Assay of IL-1β and TNF-α
IL-1β and TNF-α levels were assayed using an available ELISA kit from R & D (Berlin, Germany) according to the manufacturer’s instructions . Protein concentration in the liver homogenate was assayed using BCA mega kit (Pierce, Rockford, USA).
The transcripts were amplified in a single reaction containing 1 mg cDNA and 0.5 mM each of the sense and antisense primers for IL-1β ( sense 5′- AT GG CA AC TG TC CC TG AA CT C -3′; antisense 5′- GT CG TT GC TT GT CT CT CC TTG -3′ ), TNFα sense 5′- TCATGCACCACCATCAAGGA-3′ and antisense 5′- GA CA TT CG AG GC TC CA GT GA A -3′ and iNOS sense 5′-CA GC CA AG TA TT CC AA AG CA A −3′ and antisense 5′- AG TC CA GT CC CC TC AC CA A −3′; β- actin sens 5′ GT GC TA TG TT GC TC TA GA CT TC G −3′, antisens 5′ AT GC CA CA GG AT TC CA TA CC −3′ were obtained from BIOLINE Inc., (Taunton, MA, USA).
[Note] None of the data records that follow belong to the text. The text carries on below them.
/-- The register frame of completing (the last column of R21). -/
theorem Completes.readReg (h : Completes s i t) {r : Fin 8} (hw : writesRegister r i = false) :
    t.readReg r = s.readReg r := by
  cases h with
  | hlt | prn => rfl
  | ldi hq | add hq | mul hq => exact readReg_writeReg_other _ _ _ _ (register_ne hq (of_decide_eq_false hw))
  | push | call | ret => exact readReg_writeReg_other _ _ _ _ (of_decide_eq_false hw)
  | pop hq =>
    obtain ⟨ha, h7⟩ := Bool.or_eq_false_iff.mp hw
    exact (readReg_writeReg_other _ _ _ _ (of_decide_eq_false h7)).trans
      (readReg_writeReg_other _ _ _ _ (register_ne hq (of_decide_eq_false ha)))

/-! ## The registers a meaning reads -/

theorem popLoaded_writeReg_other (s : State) {r q : Fin 8} (h7 : r ≠ 7) (h : r ≠ q) (v : Byte) :
    popLoaded q (s.writeReg r v) = (popLoaded q s).writeReg r v := by
  rw [popLoaded, sp_writeReg_other s h7, writeReg_comm s h]
  rfl

theorem popLoaded_writeReg_same (s : State) {r : Fin 8} (h7 : r ≠ 7) (v : Byte) :
    popLoaded r (s.writeReg r v) = popLoaded r s := by
  rw [popLoaded, sp_writeReg_other s h7, writeReg_writeReg_same]
  rfl

theorem pushed_writeReg (s : State) {r : Fin 8} (h7 : r ≠ 7) (v w : Byte) :
    pushed w (s.writeReg r v) = (pushed w s).writeReg r v := by
  rw [pushed, sp_writeReg_other s h7, writeReg_comm s h7]
  rfl

/-- What ADD and MUL write does not depend on a register that neither operand names. -/
theorem writeReg_binary_unread (op : Byte → Byte → Byte) (s : State) {r q p : Fin 8} (hq : r ≠ q) (hp : r ≠ p)
    (v : Byte) :
    (s.writeReg r v).writeReg q (op ((s.writeReg r v).readReg q) ((s.writeReg r v).readReg p)) =
      (s.writeReg q (op (s.readReg q) (s.readReg p))).writeReg r v := by
  rw [readReg_writeReg_other _ _ _ _ hq.symm, readReg_writeReg_other _ _ _ _ hp.symm, writeReg_comm s hq]

/-- What PUSH and CALL read after the decrement does not depend on a register that they do not name. -/
theorem readReg_decremented_unread (s : State) {r q : Fin 8} (h7 : r ≠ 7) (hq : r ≠ q) (v : Byte) :
    ((s.writeReg r v).writeReg Config.spIndex ((s.writeReg r v).sp - 1#8)).readReg q =
      (s.writeReg Config.spIndex (s.sp - 1#8)).readReg q := by
  rw [sp_writeReg_other s h7, writeReg_comm s h7, readReg_writeReg_other _ _ _ _ hq.symm]

/-- The fault condition of an instruction does not depend on a register it does not read. -/
theorem handlerFault_writeReg {r : Fin 8} (hr : readsRegister r i = false) (v : Byte) :
    handlerFault i (s.writeReg r v) = handlerFault i s := by
  cases i with
  | hlt | ldi | prn | add | mul => rfl
  | push | call =>
    obtain ⟨h7, -⟩ := Bool.or_eq_false_iff.mp hr
    exact handlerFault_congr _ (sp_writeReg_other s (of_decide_eq_false h7) v) rfl
  | pop | ret => exact handlerFault_congr _ (sp_writeReg_other s (of_decide_eq_false hr) v) rfl

theorem Completes.of_eq (h : Completes s i t) (e : t = u) : Completes s i u := e ▸ h

/-- A register the instruction neither reads nor writes is carried along. -/
theorem Completes.writeReg_unread_unwritten (h : Completes s i t) {r : Fin 8} (hr : readsRegister r i = false)
    (hw : writesRegister r i = false) (v : Byte) : Completes (s.writeReg r v) i (t.writeReg r v) := by
  cases h with
  | hlt => exact .hlt
  | ldi hq =>
    refine (Completes.ldi hq).of_eq ?_
    rw [writeReg_comm s (register_ne hq (of_decide_eq_false hw))]
    rfl
  | prn hq =>
    refine (Completes.prn hq).of_eq ?_
    rw [readReg_writeReg_other _ _ _ _ (register_ne hq (of_decide_eq_false hr)).symm]
    rfl
  | add hq hp =>
    obtain ⟨ha, hb⟩ := Bool.or_eq_false_iff.mp hr
    exact (Completes.add hq hp).of_eq (congrArg (advance _) (writeReg_binary_unread _ s
      (register_ne hq (of_decide_eq_false ha)) (register_ne hp (of_decide_eq_false hb)) v))
  | mul hq hp =>
    obtain ⟨ha, hb⟩ := Bool.or_eq_false_iff.mp hr
    exact (Completes.mul hq hp).of_eq (congrArg (advance _) (writeReg_binary_unread _ s
      (register_ne hq (of_decide_eq_false ha)) (register_ne hp (of_decide_eq_false hb)) v))
  | push hq hsp =>
    obtain ⟨h7, ha⟩ := Bool.or_eq_false_iff.mp hr
    have h7 := of_decide_eq_false h7
    refine (Completes.push hq ((sp_writeReg_other s h7 v).symm ▸ hsp)).of_eq ?_
    rw [readReg_decremented_unread s h7 (register_ne hq (of_decide_eq_false ha)), pushed_writeReg s h7]
    rfl
  | pop hq hsp =>
    have h7 := of_decide_eq_false hr
    have hload := popLoaded_writeReg_other s h7 (register_ne hq (of_decide_eq_false (Bool.or_eq_false_iff.mp hw).1)) v
    have hsp' := (congrArg State.sp hload).trans (sp_writeReg_other _ h7 v)
    refine (Completes.pop hq (hsp'.symm ▸ hsp)).of_eq ?_
    rw [hsp', hload, writeReg_comm _ h7]
    rfl
  | call hq hsp =>
    obtain ⟨h7, ha⟩ := Bool.or_eq_false_iff.mp hr
    have h7 := of_decide_eq_false h7
    refine (Completes.call hq ((sp_writeReg_other s h7 v).symm ▸ hsp)).of_eq ?_
    rw [readReg_decremented_unread s h7 (register_ne hq (of_decide_eq_false ha)), pushed_writeReg s h7]
    rfl
  | ret hsp =>
    have h7 := of_decide_eq_false hr
    have hsp' := sp_writeReg_other s h7 v
    refine (Completes.ret (hsp'.symm ▸ hsp)).of_eq ?_
    rw [hsp', writeReg_comm s h7]
    rfl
The cycle consistes of preheating step at 95°C for 5 minute followed by 35 cycles of 90°C for 1 minute, and 60°C for 30 seconds.
Part of the liver was dissolved in TOTEX buffer. The extract was used for determination of the binding activity using NF-κBp65 consensus sequence: 5′-AG TT GA GG GG AC TT TC CC AG GC -3′ which was obtained from BIOLINE Inc. (Taunton, MA, USA). The increase in the expression of NFkBp65 gene was determined by a Phosphor Imager using background subtraction .
Liver tissues were collected from rats, washed carefully by cold normal saline 3 times, then fixed in formalin solution 10%, processed, and embedded in a paraffin film. Sections of 5-μm thick slices of liver were prepared. The sections were stained with H & E. The method was described in Fukuzawa et al. .
The sections of tissues in phosphate-buffered saline (pH = 7.2) were incubated overnight at 4°C with the respective primary monoclonal antibody, and anti- NFkBp dilutions (1:100, 1:50). Immunohistochemical staining was performed by the streptavidin-biotin complex method. All sections were then counterstained with hematoxylin.
All values are expressed as the mean ± SD. Data were evaluated by using SPSS for windows. The one way ANOVA test was used to examine whether there are any significant differences between the treatment groups, and the value of P < 0.05 was considered significant.